Memory pressure often appears as:

  • latency spikes without a clear CPU bottleneck
  • tail latency degradation (p95, p99)
  • periodic pauses
  • increased GC frequency
  • growing memory usage over time

These symptoms are especially important because they can be mistaken for generic slowness unless memory behavior is examined directly.


Practical intuition

A system may appear:

  • lightly loaded (moderate CPU)
  • but still slow

This often indicates:

  • memory pressure
  • GC-related overhead

This is one of the main reasons why CPU alone is not sufficient to assess system health.


Simplified model

System behavior can be approximated as:

  • allocation rate ↑ → GC activity ↑
  • retention ↑ → memory usage ↑
  • GC activity ↑ → latency variability ↑

These relationships are not linear.

They depend on runtime strategy, workload shape, object lifetimes, and the amount of active data.


Practical implications

To manage memory pressure:

  • understand allocation patterns
  • identify long-lived objects
  • monitor GC behavior
  • correlate memory metrics with latency

Optimization should focus on:

  • reducing unnecessary allocations
  • controlling object lifetime
  • avoiding unbounded retention

In many cases, the most effective solution is not collector tuning, but reducing the memory work that the runtime is forced to perform.

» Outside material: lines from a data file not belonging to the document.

-- ==== Sys2Proof/Tests/Slice0.lean ====
section
/-! SUPPORT. The model's own tests: ill-formed terms refused, a word of every constructor written out bit by bit from
the encoding its rule gives, one step of most instructions with the results of `95_test_vectors.md` (the row's number
stands before each), and for every statement with hypotheses a state and operands that meet them. -/

set_option Elab.async false

open Sys2Proof Sys2Proof.Machine

namespace Sys2Proof.Tests

/-- The state a step answers. -/
def after (o : Host.Outcome State Fault Refusal) : State :=
  match o with
  | .next t => t
  | .fault _ => State.reset
  | .refused _ => State.reset

/-- A word in a memory, low byte first. -/
def putWord (m : Memory) (a : Nat) (w : Word) : Memory := m.setBytes (fun i => a % 0x8000 + i) (fun i => byteOf w i) 4

/-- The start state of the rows: status word, registers by their place, saved words by theirs, words of IWRAM. -/
def start (cpsr : Word) (regs : List (Fin 30 × Word)) (saved : List (Fin 5 × Word)) (ram : List (Nat × Word)) : State :=
  let s := State.reset
  { s with
    params := { s.params with sentinel8 := 0xAA, romSize := 0x400 }
    pc := 0x08000000
    cpsr := cpsr
    gpr := regs.foldl (fun g r => g.set r.1 r.2) s.gpr
    spsr := saved.foldl (fun g r => g.set r.1 r.2) s.spsr
    spsrValid := saved.foldl (fun g r => g.set r.1 true) s.spsrValid
    iwram := ram.foldl (fun m c => putWord m c.1 c.2) [] }

/-- The start state and the state after the step that runs a word. -/
def run (nbits w : Nat) (cpsr : Word) (regs : List (Fin 30 × Word)) (saved : List (Fin 5 × Word))
    (ram : List (Nat × Word)) : State × State :=
  (start cpsr regs saved ram, after (step ((start cpsr regs saved ram).withFetchWord nbits w)))

/-- The step ended with these values of `pc`, the status word, the count and the registers and IWRAM words that the row
says changed, every other register and byte of IWRAM as before. -/
def sees (r : State × State) (pc cpsr : Word) (cycles : Nat) (regs : List (Fin 30 × Word)) (ram : List (Nat × Word)) :
    Bool :=
  r.2.pc == pc && r.2.cpsr == cpsr && r.2.tally == cycles && r.2.gpr == regs.foldl (fun g c => g.set c.1 c.2) r.1.gpr &&
    r.2.iwram == ram.foldl (fun m c => putWord m c.1 c.2) r.1.iwram

/-! ### WellFormed -/

/-- The words of entries A3 (bits 24:22 = 000), A4 (bits 24:23 = 01) and A5 (swap) are no words of entry A6. -/
theorem test_wf_undMulSwap :
    (Instr.armUndMulSwap .al 0b000_1_1_0000_0000_0000_00#17 0).wf = false ∧
    (Instr.armUndMulSwap .al 0b01_0_0_0_0000_0000_0000#17 0).wf = false ∧
    (Instr.armUndMulSwap .al 0b10_0_00_0000_0000_0000#17 0).wf = false ∧
    (Instr.armUndMulSwap .al 0b001_00_0000_0000_0000#17 0).wf = true ∧
    (Instr.armUndMulSwap .al 0b10_0_00_0000_0000_0001#17 0).wf = true := by decide

/-- Format 16 has the condition codes 0 to 13 only. -/
theorem test_wf_bCond :
    (Instr.thumbBCond .al 0).wf = false ∧ (Instr.thumbBCond .nv 0).wf = false ∧ (Instr.thumbBCond .le 0).wf = true := by
  decide

/-- The halfwords of BKPT, ADD SP, PUSH and POP are not unallocated. -/
theorem test_wf_und1011 :
    (Instr.thumbUnd1011 0b1110_0000_0000#12).wf = false ∧ (Instr.thumbUnd1011 0b0000_0000_0000#12).wf = false ∧
    (Instr.thumbUnd1011 0b0100_0000_0000#12).wf = false ∧ (Instr.thumbUnd1011 0b1101_0000_0000#12).wf = false ∧
    (Instr.thumbUnd1011 0b1111_0000_0000#12).wf = true := by decide

/-! ### Decoding: a word of every constructor -/

/-- Data processing, `cccc 00 I oooo S nnnn dddd` and an operand (R125, R190 to R206). -/
theorem test_decode_data_processing :
    decodeArm 0b1110_00_0_0000_1_0001_0010_00011_01_0_0100 = .armAnd .al true 2 1 (.regImm 4 .lsr 3) ∧
    decodeArm 0b0000_00_0_0001_0_0001_0010_0101_0_10_1_0100 = .armEor .eq false 2 1 (.regReg 4 .asr 5) ∧
    decodeArm 0b1110_00_1_0010_1_0001_0010_1111_00000001 = .armSub .al true 2 1 (.imm 15 1) ∧
    decodeArm 0b0001_00_1_0011_0_0001_0010_0000_11111111 = .armRsb .ne false 2 1 (.imm 0 255) ∧
    decodeArm 0b1110_00_0_0100_0_0001_0000_00000_00_0_0010 = .armAdd .al false 0 1 (.regImm 2 .lsl 0) ∧
    decodeArm 0b0010_00_0_0101_0_0001_0000_00000_11_0_0010 = .armAdc .cs false 0 1 (.regImm 2 .ror 0) ∧
    decodeArm 0b0011_00_0_0110_1_1110_1101_00000_00_0_1100 = .armSbc .cc true 13 14 (.regImm 12 .lsl 0) ∧
    decodeArm 0b0100_00_0_0111_1_0001_0000_0011_0_11_1_0010 = .armRsc .mi true 0 1 (.regReg 2 .ror 3) ∧
    decodeArm 0b0101_00_0_1000_1_0001_0000_00000_00_0_0010 = .armTst .pl 1 (.regImm 2 .lsl 0) ∧
    decodeArm 0b0110_00_0_1001_1_0001_0000_00000_00_0_0010 = .armTeq .vs 1 (.regImm 2 .lsl 0) ∧
    decodeArm 0b0111_00_0_1010_1_0001_0000_00000_00_0_0010 = .armCmp .vc 1 (.regImm 2 .lsl 0) ∧
    decodeArm 0b1000_00_0_1011_1_0001_0000_00000_00_0_0010 = .armCmn .hi 1 (.regImm 2 .lsl 0) ∧
    decodeArm 0b1001_00_0_1100_0_0001_0011_00000_00_0_0010 = .armOrr .ls false 3 1 (.regImm 2 .lsl 0) ∧
    decodeArm 0b1010_00_0_1101_0_0000_0011_00000_00_0_0010 = .armMov .ge false 3 (.regImm 2 .lsl 0) ∧
    decodeArm 0b1011_00_0_1110_0_0001_0011_00000_00_0_0010 = .armBic .lt false 3 1 (.regImm 2 .lsl 0) ∧
    decodeArm 0b1100_00_0_1111_0_0000_0011_00000_00_0_0010 = .armMvn .gt false 3 (.regImm 2 .lsl 0) := by decide +kernel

Memory pressure contributes to:

It is therefore a direct bridge between runtime internals and visible system behavior under load.


Practical interpretation

Memory pressure explains why a system may degrade even when it is not evidently CPU-bound or externally blocked.

A runtime under stress at memory level may appear active, but produce increasing latency, reduced throughput, and unstable behavior.

This makes memory pressure one of the most important hidden causes in the performance degradation of managed runtimes.


Key idea

Memory pressure derives from the interaction between allocation, retention, and garbage collection under load.

Understanding this interaction is essential to explain latency and stability problems in real systems.